Problem details –
What number of lines in the records below hold the word "formatRows"? Give that number alone.

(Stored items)
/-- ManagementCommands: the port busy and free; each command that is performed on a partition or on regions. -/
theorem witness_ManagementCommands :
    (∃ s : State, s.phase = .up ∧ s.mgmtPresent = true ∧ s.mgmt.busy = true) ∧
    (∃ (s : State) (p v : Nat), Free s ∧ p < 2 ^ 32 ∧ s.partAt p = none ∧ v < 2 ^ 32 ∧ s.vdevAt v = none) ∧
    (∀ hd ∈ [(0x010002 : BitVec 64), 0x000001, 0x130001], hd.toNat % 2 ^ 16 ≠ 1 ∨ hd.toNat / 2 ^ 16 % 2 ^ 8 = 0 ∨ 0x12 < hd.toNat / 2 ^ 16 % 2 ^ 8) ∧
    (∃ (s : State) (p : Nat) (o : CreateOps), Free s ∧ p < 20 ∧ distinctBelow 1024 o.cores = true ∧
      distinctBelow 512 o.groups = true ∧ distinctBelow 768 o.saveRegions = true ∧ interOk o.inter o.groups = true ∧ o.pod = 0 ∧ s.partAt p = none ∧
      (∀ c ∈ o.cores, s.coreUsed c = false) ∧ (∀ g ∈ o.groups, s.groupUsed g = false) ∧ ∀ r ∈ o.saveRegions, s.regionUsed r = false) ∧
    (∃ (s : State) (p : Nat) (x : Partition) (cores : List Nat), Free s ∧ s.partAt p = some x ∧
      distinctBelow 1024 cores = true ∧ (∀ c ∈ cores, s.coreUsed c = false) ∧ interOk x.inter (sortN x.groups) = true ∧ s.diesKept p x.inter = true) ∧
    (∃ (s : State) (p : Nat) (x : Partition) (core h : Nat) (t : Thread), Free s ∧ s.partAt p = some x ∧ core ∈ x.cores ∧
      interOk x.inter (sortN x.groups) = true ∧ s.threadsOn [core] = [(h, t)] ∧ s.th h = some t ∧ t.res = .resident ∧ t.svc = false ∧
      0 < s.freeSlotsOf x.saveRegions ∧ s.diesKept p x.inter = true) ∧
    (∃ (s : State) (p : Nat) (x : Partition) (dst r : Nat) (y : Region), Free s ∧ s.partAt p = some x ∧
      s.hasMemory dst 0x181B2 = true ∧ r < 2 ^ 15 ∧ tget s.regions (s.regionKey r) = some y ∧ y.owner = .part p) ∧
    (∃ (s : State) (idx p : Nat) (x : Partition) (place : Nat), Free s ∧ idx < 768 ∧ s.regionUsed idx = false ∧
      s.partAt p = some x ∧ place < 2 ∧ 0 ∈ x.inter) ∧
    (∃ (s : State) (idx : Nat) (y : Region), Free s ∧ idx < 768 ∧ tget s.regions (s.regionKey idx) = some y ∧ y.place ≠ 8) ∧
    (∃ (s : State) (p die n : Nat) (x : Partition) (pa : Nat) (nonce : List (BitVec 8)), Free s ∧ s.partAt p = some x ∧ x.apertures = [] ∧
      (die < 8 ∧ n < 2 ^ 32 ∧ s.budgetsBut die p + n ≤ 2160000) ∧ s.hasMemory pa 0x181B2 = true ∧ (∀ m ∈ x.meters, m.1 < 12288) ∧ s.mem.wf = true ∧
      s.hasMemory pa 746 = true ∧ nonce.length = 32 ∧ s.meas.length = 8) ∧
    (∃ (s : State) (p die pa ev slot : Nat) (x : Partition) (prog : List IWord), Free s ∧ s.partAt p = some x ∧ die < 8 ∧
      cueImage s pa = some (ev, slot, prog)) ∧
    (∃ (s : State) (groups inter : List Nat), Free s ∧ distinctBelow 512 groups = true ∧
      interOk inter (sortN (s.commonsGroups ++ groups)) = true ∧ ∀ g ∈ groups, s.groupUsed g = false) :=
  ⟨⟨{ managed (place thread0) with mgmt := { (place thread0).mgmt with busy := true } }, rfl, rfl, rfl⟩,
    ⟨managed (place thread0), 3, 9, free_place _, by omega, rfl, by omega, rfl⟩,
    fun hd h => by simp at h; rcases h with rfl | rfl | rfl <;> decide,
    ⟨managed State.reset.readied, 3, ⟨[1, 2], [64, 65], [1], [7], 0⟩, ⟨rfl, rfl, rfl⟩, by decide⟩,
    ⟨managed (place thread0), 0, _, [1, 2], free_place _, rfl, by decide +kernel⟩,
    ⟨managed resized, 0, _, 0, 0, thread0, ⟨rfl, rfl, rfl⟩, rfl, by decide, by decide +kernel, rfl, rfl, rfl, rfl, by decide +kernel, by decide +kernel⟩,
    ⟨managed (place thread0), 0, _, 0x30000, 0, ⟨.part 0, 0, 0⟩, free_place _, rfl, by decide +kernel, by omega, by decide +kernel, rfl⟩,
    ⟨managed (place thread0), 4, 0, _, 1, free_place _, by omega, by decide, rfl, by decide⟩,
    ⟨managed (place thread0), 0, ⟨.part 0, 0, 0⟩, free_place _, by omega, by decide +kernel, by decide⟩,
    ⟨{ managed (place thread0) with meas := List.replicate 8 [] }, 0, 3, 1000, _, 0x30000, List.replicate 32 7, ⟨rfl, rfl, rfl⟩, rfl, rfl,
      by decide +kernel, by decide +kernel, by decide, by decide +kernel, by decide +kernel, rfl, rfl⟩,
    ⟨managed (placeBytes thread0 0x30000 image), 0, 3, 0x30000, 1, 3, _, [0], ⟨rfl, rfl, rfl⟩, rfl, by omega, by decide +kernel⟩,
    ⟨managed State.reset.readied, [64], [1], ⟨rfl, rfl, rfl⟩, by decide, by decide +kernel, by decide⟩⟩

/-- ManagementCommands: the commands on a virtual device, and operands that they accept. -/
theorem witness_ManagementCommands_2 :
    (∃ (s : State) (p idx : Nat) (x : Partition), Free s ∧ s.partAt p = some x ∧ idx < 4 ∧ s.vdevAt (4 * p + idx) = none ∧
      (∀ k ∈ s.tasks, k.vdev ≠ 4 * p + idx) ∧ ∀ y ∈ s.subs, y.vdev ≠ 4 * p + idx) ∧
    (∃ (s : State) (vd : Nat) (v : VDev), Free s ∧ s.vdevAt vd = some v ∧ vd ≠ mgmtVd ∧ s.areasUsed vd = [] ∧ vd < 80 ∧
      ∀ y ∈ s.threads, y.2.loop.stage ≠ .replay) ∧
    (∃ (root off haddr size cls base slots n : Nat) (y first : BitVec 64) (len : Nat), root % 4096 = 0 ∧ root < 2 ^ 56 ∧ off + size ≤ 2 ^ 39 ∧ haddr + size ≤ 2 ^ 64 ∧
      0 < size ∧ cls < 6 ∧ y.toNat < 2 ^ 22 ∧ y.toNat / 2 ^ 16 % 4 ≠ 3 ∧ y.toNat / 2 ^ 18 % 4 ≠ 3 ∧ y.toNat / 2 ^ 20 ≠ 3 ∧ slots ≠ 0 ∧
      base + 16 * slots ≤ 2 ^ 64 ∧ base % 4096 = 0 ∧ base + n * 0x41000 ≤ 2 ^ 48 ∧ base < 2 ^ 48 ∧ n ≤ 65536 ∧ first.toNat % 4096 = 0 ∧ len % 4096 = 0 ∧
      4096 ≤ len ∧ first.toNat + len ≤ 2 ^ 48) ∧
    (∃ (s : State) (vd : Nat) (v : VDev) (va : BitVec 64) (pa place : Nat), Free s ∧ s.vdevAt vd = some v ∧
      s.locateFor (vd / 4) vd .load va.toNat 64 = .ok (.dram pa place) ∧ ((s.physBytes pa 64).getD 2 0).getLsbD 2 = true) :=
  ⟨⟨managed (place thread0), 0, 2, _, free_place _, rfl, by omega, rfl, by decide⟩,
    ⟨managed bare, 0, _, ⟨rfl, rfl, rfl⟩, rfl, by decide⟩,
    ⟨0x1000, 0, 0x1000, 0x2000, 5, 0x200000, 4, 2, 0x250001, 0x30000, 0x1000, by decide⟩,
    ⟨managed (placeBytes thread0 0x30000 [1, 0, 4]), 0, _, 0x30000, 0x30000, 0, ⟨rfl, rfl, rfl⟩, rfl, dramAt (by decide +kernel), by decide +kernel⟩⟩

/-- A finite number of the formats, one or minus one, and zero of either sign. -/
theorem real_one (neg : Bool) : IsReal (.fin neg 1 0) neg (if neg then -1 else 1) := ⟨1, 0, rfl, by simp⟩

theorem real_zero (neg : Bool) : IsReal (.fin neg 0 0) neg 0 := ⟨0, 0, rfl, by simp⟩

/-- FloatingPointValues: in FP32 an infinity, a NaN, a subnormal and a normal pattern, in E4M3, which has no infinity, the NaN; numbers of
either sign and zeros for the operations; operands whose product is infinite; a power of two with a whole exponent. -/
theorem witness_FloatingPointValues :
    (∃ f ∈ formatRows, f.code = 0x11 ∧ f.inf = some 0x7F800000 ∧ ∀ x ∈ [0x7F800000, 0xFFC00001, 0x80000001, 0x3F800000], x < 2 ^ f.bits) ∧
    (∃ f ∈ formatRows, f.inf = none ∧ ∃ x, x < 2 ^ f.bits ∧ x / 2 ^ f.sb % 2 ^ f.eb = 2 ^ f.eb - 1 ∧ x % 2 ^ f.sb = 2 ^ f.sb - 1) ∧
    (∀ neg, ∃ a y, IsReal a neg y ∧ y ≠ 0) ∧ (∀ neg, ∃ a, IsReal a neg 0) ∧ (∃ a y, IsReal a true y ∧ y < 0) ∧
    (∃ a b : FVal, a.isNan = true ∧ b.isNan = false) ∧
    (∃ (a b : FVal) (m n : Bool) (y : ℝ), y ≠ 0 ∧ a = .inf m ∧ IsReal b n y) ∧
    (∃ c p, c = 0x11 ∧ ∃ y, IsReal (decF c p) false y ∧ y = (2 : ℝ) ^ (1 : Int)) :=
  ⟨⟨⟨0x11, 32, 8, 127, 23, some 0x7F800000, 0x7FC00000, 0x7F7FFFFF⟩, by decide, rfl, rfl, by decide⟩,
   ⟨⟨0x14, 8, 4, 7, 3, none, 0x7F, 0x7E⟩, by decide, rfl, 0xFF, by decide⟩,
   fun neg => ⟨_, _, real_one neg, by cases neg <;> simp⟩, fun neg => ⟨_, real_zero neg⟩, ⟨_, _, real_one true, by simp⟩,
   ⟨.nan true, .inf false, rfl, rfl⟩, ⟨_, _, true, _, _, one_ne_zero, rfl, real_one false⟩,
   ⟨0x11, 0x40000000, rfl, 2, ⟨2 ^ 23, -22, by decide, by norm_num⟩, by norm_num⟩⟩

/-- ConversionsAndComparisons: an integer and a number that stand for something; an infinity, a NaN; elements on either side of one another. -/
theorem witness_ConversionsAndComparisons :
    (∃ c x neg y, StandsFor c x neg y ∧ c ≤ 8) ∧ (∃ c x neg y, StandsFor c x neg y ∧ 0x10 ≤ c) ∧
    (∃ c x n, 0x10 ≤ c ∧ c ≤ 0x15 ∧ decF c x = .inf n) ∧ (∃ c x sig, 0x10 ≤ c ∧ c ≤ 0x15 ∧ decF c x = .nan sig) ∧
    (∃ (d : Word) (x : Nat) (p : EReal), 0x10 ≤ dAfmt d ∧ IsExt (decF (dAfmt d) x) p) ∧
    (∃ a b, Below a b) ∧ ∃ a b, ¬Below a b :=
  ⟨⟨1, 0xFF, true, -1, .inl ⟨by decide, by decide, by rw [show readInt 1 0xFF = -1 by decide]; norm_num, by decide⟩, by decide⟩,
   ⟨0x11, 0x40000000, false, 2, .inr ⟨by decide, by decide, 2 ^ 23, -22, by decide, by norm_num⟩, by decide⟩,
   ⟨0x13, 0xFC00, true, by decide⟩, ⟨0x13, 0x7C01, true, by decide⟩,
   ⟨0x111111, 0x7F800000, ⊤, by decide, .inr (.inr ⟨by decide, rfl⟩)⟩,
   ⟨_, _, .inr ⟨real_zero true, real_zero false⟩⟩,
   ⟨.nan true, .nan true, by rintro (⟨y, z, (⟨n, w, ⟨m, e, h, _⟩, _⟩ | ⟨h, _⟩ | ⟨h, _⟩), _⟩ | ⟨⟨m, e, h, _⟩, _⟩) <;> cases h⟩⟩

---

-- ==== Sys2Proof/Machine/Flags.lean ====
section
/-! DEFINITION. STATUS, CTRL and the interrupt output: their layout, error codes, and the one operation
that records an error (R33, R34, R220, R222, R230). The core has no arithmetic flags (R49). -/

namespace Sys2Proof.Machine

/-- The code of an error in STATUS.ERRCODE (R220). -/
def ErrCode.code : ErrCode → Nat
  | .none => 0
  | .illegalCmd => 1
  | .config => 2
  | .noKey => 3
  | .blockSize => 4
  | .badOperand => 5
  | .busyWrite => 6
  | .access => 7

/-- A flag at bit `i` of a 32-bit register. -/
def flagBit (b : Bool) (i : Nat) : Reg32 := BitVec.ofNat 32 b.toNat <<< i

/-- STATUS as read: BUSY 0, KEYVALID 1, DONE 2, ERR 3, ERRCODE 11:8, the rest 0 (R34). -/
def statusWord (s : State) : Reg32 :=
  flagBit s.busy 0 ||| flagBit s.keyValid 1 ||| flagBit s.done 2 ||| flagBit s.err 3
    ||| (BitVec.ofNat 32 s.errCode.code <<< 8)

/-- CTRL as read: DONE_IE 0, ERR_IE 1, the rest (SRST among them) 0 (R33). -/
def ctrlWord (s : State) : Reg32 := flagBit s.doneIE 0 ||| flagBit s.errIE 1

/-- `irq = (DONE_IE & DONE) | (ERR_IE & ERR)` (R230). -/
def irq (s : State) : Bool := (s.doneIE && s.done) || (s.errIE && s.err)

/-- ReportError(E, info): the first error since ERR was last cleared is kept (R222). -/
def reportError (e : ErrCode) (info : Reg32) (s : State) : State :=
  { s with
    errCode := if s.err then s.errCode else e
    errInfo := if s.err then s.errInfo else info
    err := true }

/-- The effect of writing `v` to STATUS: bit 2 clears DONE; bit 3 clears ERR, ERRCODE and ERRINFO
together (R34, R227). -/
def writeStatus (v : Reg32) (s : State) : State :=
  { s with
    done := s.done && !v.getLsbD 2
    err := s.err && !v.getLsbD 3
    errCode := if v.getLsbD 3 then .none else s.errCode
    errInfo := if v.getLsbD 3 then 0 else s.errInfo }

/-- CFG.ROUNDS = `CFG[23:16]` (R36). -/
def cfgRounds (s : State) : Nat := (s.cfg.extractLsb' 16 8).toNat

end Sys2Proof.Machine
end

Expected output –
2